Cendawan A. niger asal tanah mampu melarutkan fosfat dgn melepaskan asam organik seperti asam malat dan asam glukonat (Chuang et al. 2006) . Fosfat merupakan salah satu unsur hara yang penting bagi tanaman. Rata-rata tanah mengandung fosfat total sebesar 0.02 – 0.5 %, tersedia dalam bentuk anorganik yg sulit larut dan hanya 1% yg siap dimanfaatkan oleh tanaman (Barber 1984). Unsur fosforus (P) merupakan bagian esensial dari gula fosfat yg berperan dalam nukleotida seperti RNA dan DNA, komponen fosfolipid membran, berperan dalam metabolisme energi dan merangsang terjadinya pembelahan sel (Salisbury & Ross 1995).
Selain itu cendawan A. niger mampu mengkolonisasi tanaman bukan inang CMA seperti Brassica chinensis. menyatakan Brassica chinensis yg diinokulasi A.

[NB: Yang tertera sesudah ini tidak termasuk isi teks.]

/-- An update arrives at a port that is up (R332): lost flits are counted in LOSTFLIT. -/
def State.creditArrival (s : State) (port : Nat) (sent freed : Vector (BitVec 32) 4) : State :=
  let p := s.port port
  if 18 ≤ port || !p.up then s
  else
    let n := (p.lost sent).foldl (fun t b => t + b.toNat) 0
    ({ s with ports := s.ports.set port (p.updated sent freed) }).bump (portDie port) 3 false n

/-- `CREDIT_UPDATE_ARRIVAL` (R332). -/
def execCreditUpdateArrival (port : Nat) (control : BitVec 32 × BitVec 32) (sent freed : Vector (BitVec 32) 3) (s : State) : Out :=
  .next (s.creditArrival port (sent.push control.1) (freed.push control.2))

/-- `CLOCK_DRIFT` (R334): a machine check, and no new fabric write is sent. -/
def execClockDrift (die : Nat) (s : State) : Out :=
  let s1 := s.machineCheck die 3 0 0 0 0 0
  .next (s1.setDie die { s1.die die with drift := true })

/-- `CLOCK_DRIFT_RECOVERY` (R334). -/
def execClockDriftRecovery (s : State) : Out :=
  .next ((List.range Config.dies).foldl (fun (t : State) d =>
    if (t.die d).drift then t.setDie d { t.die d with drift := false } else t) s)

/-- A write of `fabwin` (R4, R340): LEN within 1 to 64, and only while every port is down. -/
def State.writeFabwin (s : State) (w : Word) : State :=
  let s0 := if w.extractLsb' 7 57 != 0#57 || w.toNat % 128 == 0 || decide (64 < w.toNat % 128) then s.logHost 0 1 0x30 else s
  let len := w.toNat % 128
  if len = 0 || 64 < len || len = s.fabwin.toNat % 128 then s0
  else if s.ports.any fun p => p.2.up then s0.logHost 0 2 0x30
  else { s0 with fabwin := BitVec.ofNat 64 len }

/-- `FABWIN_WRITE` (R340). -/
def execFabwinWrite (value : Word) (s : State) : Out := .next (s.writeFabwin value)

/-- `VISIBILITY_WINDOW_BEGIN` (R189, R334): time goes on to the start of the next window. -/
def execVisibilityWindowBegin (s : State) : Out :=
  let start := (s.window + 1) * s.windowLen
  .next (s.pass ((start - s.sync) * s.clk / 1000000) (start - s.sync))

end Sys2Proof.Machine
end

niger asal tanah mengalami peningkatan signifikan pada berat kering dan kandungan
N (Chuang et al. 2006). Selain itu A. niger mampu melarutkan fosfat tanah yg tidak dapat dimanfaatkan oleh tanaman.
SIMPULAN
Tanaman jarak pagar yang diberi kompos dan kotoran sapi dapat meningkatkan pertumbuhan generatif. Untuk mendapat hasil biji yang baik pada lahan pasca tambang timah di Bangka dapat ditanami dengan memberi kompos pada aksesi Dompu dan memberi kotoran sapi pada aksesi Bengkulu.

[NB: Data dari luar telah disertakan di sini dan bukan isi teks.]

-- ==== Sys2Proof/Machine/Tables.lean ====
section
/-! DEFINITION. Segment slots and the commutative range table as instructions change them (R356 to R358, R370, R371). -/

namespace Sys2Proof.Machine

open Sys2Proof

/-- A descriptor as it is stored (R356): the ignored fields of kinds 0 and 2 are zero. -/
def Desc.stored (d : Desc) : Desc :=
  if d.kind = 0 then Desc.zero
  else if d.kind = kCluster then { d with w2 := d.w2 &&& 0xFF#64 }
  else d

/-- Checks 2 to 4 of R358: the DATA of the illegal-operand fault. -/
def Desc.refused (d : Desc) (prv : Bool) (rasid : Nat) : Option Nat :=
  if d.w0.extractLsb' 56 8 != 0#8 || d.w2.extractLsb' 20 44 != 0#44 || d.w3 != 0 || decide (4 < d.kind) || d.pol == 3 then some 80
  else if d.kind = 0 then none
  else if (d.kind = kCluster && decide (0x180000 < d.base + d.len)) || (d.kind != kCluster && decide (2 ^ 56 < d.base + d.len)) then
    some 81
  else if !prv && d.kind != kCluster && d.asid != rasid then some 82
  else none

/-- `sset` (R358): the descriptor is read whole, then checked, then stored. -/
def runSset (a : Reg) (sa : Slot) (f : State → Image → Desc → State × Image) (s : State) : Out :=
  runMem false [a]
    (fun s _ c =>
      let g := c.img.slot sa
      let off := nOf (c.img.getX a)
      match segCheck g [kCluster] (isService s.here) off 32 8 true false false with
      | some e => .trap s e
      | none =>
        match s.saBad g off.toNat 32 with
        | some e => e
        | none =>
          let d := Desc.ofBytes (s.bankBytes (coreGrove s.here) (g.base + off.toNat) 32)
          match d.refused c.img.prv (s.rasid.toNat % 4096) with
          | some k => .trap s (operandFault c.img k)
          | none =>
            let r := f s c.img d.stored
            .done r.1 (r.2.next 8)) s

/-- `sset` into a slot of the context (R358). -/
def execSset (a : Reg) (sa sb : Slot) (s : State) : Out := runSset a sa (fun s m d => (s, m.setSlot sb d)) s

/-- `sset.t`: into the template of the issuing die (R358). -/
def execSsetT (a : Reg) (sa sb : Slot) (s : State) : Out :=
  runSset a sa (fun s m d =>
    let die := coreDie s.here
    (s.setDie die { s.die die with template := (s.die die).template.set sb.toNat d }, m)) s

/-- The operations and formats of R171 and R370. -/
def rangeAllowed (op fmt : Nat) : Bool :=
  match op with
  | 0 => fmt == 11 || fmt == 13
  | 1 => fmt == 1
  | 2 | 3 => fmt == 1 || fmt == 11 || fmt == 13
  | 4 => fmt == 11 || fmt == 13
  | _ => false

/-- Do two ranges overlap? -/
def CRange.meets (r q : CRange) : Bool := decide (r.base < q.base + 2 ^ q.z) && decide (q.base < r.base + 2 ^ r.z)

/-- Recall and combine every update-only line under an entry (R371). -/
def State.recallEntry (s : State) (k : Nat) : State :=
  let held := s.groves.flatMap fun g => (g.2.l1.filter fun l => l.upd == some k).map fun l => (g.1, l.line)
  held.foldl (fun (t : State) p => t.pushLine p.1 p.2) s

/-- `crange` (R371). -/
def execCrange (clr : Bool) (a b : Reg) (k : BitVec 6) (s : State) : Out :=
  runMem false [a, b]
    (fun s _ c =>
      if clr then
        let s1 := s.recallEntry k.toNat
        .done { s1 with ranges := s1.ranges.erase k.toNat } (c.img.next 8)
      else
        let w := c.img.getX b
        let r : CRange :=
          { base := (c.img.getX a).toNat, z := w.toNat % 64, op := w.toNat / 256 % 8, fmt := w.toNat / 4096 % 16 }
        let reserved := w.extractLsb' 6 2 != 0#2 || w.getLsbD 11 || w.extractLsb' 16 48 != 0#48
        if reserved || decide (r.z < 7) || decide (40 < r.z) || r.base % 2 ^ r.z != 0 || !rangeAllowed r.op r.fmt ||
            decide (2 ^ 56 < r.base + 2 ^ r.z) then .trap s (operandFault c.img 90)
        else if s.ranges.any fun p => p.1 != k.toNat && r.meets p.2 then .trap s (operandFault c.img 91)
        else
          let s1 := s.recallEntry k.toNat
          .done { s1 with ranges := s1.ranges.set k.toNat r } (c.img.next 8)) s

end Sys2Proof.Machine
end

Untuk mendapat hasil yang baik pada lahan pasca tambang timah dapat ditanami dengan aksesi Lampung yang diberi dosis 50 g NPK dan kotoran sapi. Untuk merevegetasi lahan pasca tambang timah diberi inokulasi cendawan endofit A.

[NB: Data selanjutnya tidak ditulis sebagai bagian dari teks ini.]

/-- With memory in canonical form, every tier island powered and no uncorrectable error, a fill gives a grove's L1 the home's bytes
under its dirty bytes and changes no byte at a home; a write-back stores exactly the dirty bytes at the home and waits while
proxies of other dies are left; a home moves a line to its memory without changing a byte, but loses what goes to a tier island
without power (the model's choice, log 84), rounds the sums of its least recently combined line when a partial of another finds
its combine buffer full (log 39), and logs a corrected error (what its record says is open, log 21); an uncorrectable one leaves
its sector bad, in the slice or in the memory, with a machine check; a drain leaves no line dirty by the named cores; an acquire
leaves only dirty bytes valid; a reconfiguration of the reserved ways ends and takes nothing where every set fits (which line a
way holds is the model's choice, log 16); a walk caches its leaf; an engine's reply ends the waits that it has performed. (That
an error is found where the data is used, and how long a place stays bad, is the model's reading, log 24.) (R164, R165, R166,
R167, R168, R169, R173, R176, R178, R179, R361, R364) -/
def Obligations.CacheAndHomeEvents : Prop :=
  (∀ (s : State) (g line : Nat) (sectors : BitVec 4) (victim : Option Nat), s.waitingCores g line ≠ [] → s.tierPower = 0xFF#8 →
    (kindOfPa (128 * line) = kGlobal ∨ kindOfPa (128 * line) = kTier) → s.Plain line → s.HasRoom g line → s.Sound → s.MemInv →
    let l := ((s.grove g).line? line).getD (L1Line.fresh line)
    ∃ t, exec (.l1Fill g line sectors victim) s = .next t ∧ (∀ pa, t.homeByte pa = s.homeByte pa) ∧
      (∀ h, h ≠ g → t.grove h = s.grove h) ∧
      ∀ k, k < 128 → sectors.getLsbD (k / 32) = true → t.seen g (128 * line + k) =
        if (missingSectors l 0 128).contains (k / 32) && !l.dirty.getLsbD k then s.homeByte (128 * line + k) else lineByte l.data k) ∧
  (∀ (s : State) (g line : Nat) (drop : Bool) (l : L1Line), (s.grove g).line? line = some l → l.upd = none →
    let others := (s.proxies.get? line).getD 0 &&& ~~~(1#8 <<< groveDie g)
    (l.dirty ≠ 0 → others ≠ 0 → s.waiting.contains (g, line, drop) = false →
      exec (.homeRequest (.writeBack g line drop)) s = .next { s with waiting := s.waiting ++ [(g, line, drop)] }) ∧
    (others = 0 → s.PlainRange (128 * line) 128 → s.Sound → s.MemInv → s.tierPower = 0xFF#8 →
      ∃ t, exec (.homeRequest (.writeBack g line drop)) s = .next t ∧
        (∀ k, k < 128 → t.homeByte (128 * line + k) =
          if l.dirty.getLsbD k then lineByte l.data k else s.homeByte (128 * line + k)) ∧
        (∀ pa, lineOf pa ≠ line → t.homeByte pa = s.homeByte pa) ∧
        (t.grove g).line? line = if drop then none else some { l with dirty := 0, byCore := 0, byAtom := 0 })) ∧
  (∀ (s : State) (line : Nat),
    (s.comb? line = none → s.Sound → s.MemInv → s.tierPower = 0xFF#8 → ∃ t, exec (.homeRequest (.toDram line)) s = .next t ∧
      (∀ pa, t.homeByte pa = s.homeByte pa) ∧ ∀ p ∈ t.slice, lineOf p.1 ≠ line) ∧
    (s.comb? line = none → kindOfPa (128 * line) = kTier → s.tierPower.getLsbD (homeDie (128 * line)) = false →
      ∃ t, exec (.homeRequest (.toDram line)) s = .next t ∧ t.dram = s.dram ∧ ∀ p ∈ t.slice, lineOf p.1 ≠ line) ∧
    (∀ c, s.comb? line = some c → exec (.homeRequest (.toDram line)) s = .next s) ∧
    (∀ g l k, (s.grove g).line? line = some l → (l.upd = some k →
        ∃ t, exec (.updateOnlyEviction g line) s = .next t ∧ (t.grove g).line? line = none ∧ (∀ h, h ≠ g → t.grove h = s.grove h) ∧
          ∀ r old, s.ranges.get? k = some r → r.op = 1 → s.badSram = [] → s.combOldest line = some old → (∀ p ∈ old.sums, p.1 < 128) →
            (t.comb? line).isSome = true ∧ t.comb? old.line = none) ∧
      (l.upd = none → exec (.updateOnlyEviction g line) s = .next s)) ∧
    ((∀ w ∈ s.waiting, w.2.1 ≠ line) → s.Sound → s.MemInv → s.tierPower = 0xFF#8 → ∃ t, exec (.proxyInvalidateDone line) s = .next t ∧
      t.waiting = s.waiting ∧ ∀ pa, t.homeByte pa = s.homeByte pa) ∧
    (∀ g drop, s.proxies.get? line = none → s.waiting = [(g, line, drop)] → exec (.proxyInvalidateDone line) s =
      .next (({ s with waiting := [] } : State).performWriteBack g line drop))) ∧
  (∀ (s : State) (pa : Nat), kindOfPa pa ≠ 0 →
    let d := homeDie pa
    let q := pa / 32
    let g := homeGrove pa
    (∃ t, exec (.homeRequest (.corrected pa)) s = .next t ∧ (t.die d).dieLog.count = (s.die d).dieLog.count + 1 ∧ s.SameMemory t) ∧
    (s.holdsSector g q = true → s.badSram.contains (.slice g q) = false → exec (.homeRequest (.uncorrectable pa)) s =
      .next (({ s with badSram := .slice g q :: s.badSram } : State).machineCheck d 1 1 0 pa (homeHash pa) 0)) ∧
    (s.holdsSector g q = false → s.bad.contains q = false → exec (.homeRequest (.uncorrectable pa)) s =
      .next (({ s with bad := q :: s.bad } : State).machineCheck d 1 (memCode pa) 0 pa (homeHash pa) 0))) ∧
  (∀ (s : State) (p : SramSite),
    (s.siteLives p = false → exec (.homeRequest (.sram p true)) s = .next s) ∧
    (s.siteLives p = true → s.badSram.contains p = false → ∃ t, exec (.homeRequest (.sram p true)) s = .next t ∧
      t.badSram = p :: s.badSram ∧ s.SameMemory t)) ∧
  (∀ (s : State) (g : Nat) (cores : BitVec 8), ∃ t, exec (.drainRequest g cores) s = .next t ∧
    (∀ l ∈ (t.grove g).l1, l.upd = none → l.byCore &&& cores = 0) ∧ ∀ h, h ≠ g → t.grove h = s.grove h) ∧
  (∀ (s : State) (core line : Nat) (sc : Scope),
    (scopeWide sc = false → exec (.acquireComplete core line sc) s = .next s) ∧
    (scopeWide sc = true → isService core = false → ∃ t, exec (.acquireComplete core line sc) s = .next t ∧
      ∀ l ∈ (t.grove (coreGrove core)).l1, l.upd = none → l.valid = l.dirty)) ∧
  (∀ (s : State) (d : Nat),
    ((s.die d).rwaysPend = none → exec (.rwaysReconfiguration d) s = .next s) ∧
    (∀ old, (s.die d).rwaysPend = some old →
      let u := s.setDie d { s.die d with rwaysPend := none }
      (∃ t, exec (.rwaysReconfiguration d) s = .next t ∧ (t.die d).rwaysPend = none ∧
        (s.combine = [] → s.Sound → s.MemInv → s.tierPower = 0xFF#8 → ∀ pa, t.homeByte pa = s.homeByte pa)) ∧
      ((∀ p ∈ s.ways, groveDie (p.1 / 512) = d →
        let home := p.2.filter fun w => homeGrove (128 * w.line) == p.1 / 512
        home.length ≤ (u.slicePlan d).1 ∧ p.2.length - home.length ≤ (u.slicePlan d).2) →
        exec (.rwaysReconfiguration d) s = .next u))) ∧
  (∀ (s : State) (a : TlbAt) (asid va : Nat) (acc : Access), (∀ k, a ≠ .micro k) →
    let c := s.leaves a
    (∀ l, c.1.find? (fun l => l.hits asid va) = some l → exec (.translationWalk a asid va acc) s = .next s) ∧
    (c.1.find? (fun l => l.hits asid va) = none →
      (∀ t e, s.walk (cacheDie a) asid va = (t, .error e) → exec (.translationWalk a asid va acc) s = .next t) ∧
      (∀ t l, s.walk (cacheDie a) asid va = (t, .ok l) → exec (.translationWalk a asid va acc) s =
        .next (t.setLeaves a (cacheLeaf c.1 l c.2))))) ∧
  (∀ (s : State) (k asid va : Nat) (acc : Access), exec (.translationWalk (.micro k) asid va acc) s = .next (s.coreLeaf k asid va).1) ∧
  (∀ (s : State) (g n : Nat), (s.grove g).eng.find? (fun c => c.id == n) = none → ∃ t, exec (.tlbinvAgentReply g n) s = .next t ∧
    t = { s with invals := t.invals } ∧ ∀ k v, t.invals.get? k = some v → ∀ w ∈ v.waits, ¬ (w.1 = g ∧ w.2.1 = n))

niger pada aksesi Sukabumi, Jember, dan Dompu.
Pemberian cendawan endofit akan meningkatkan pertumbuhan tanaman jarak pagar pada ke tujuh aksesi tetapi diperlukan penambahan bahan organik yang dapat memberikan sumbangan nutrisi bagi pertumbuhan dan perkembangan tanaman jarak pagar yang tumbuh di lahan pasca tambang timah.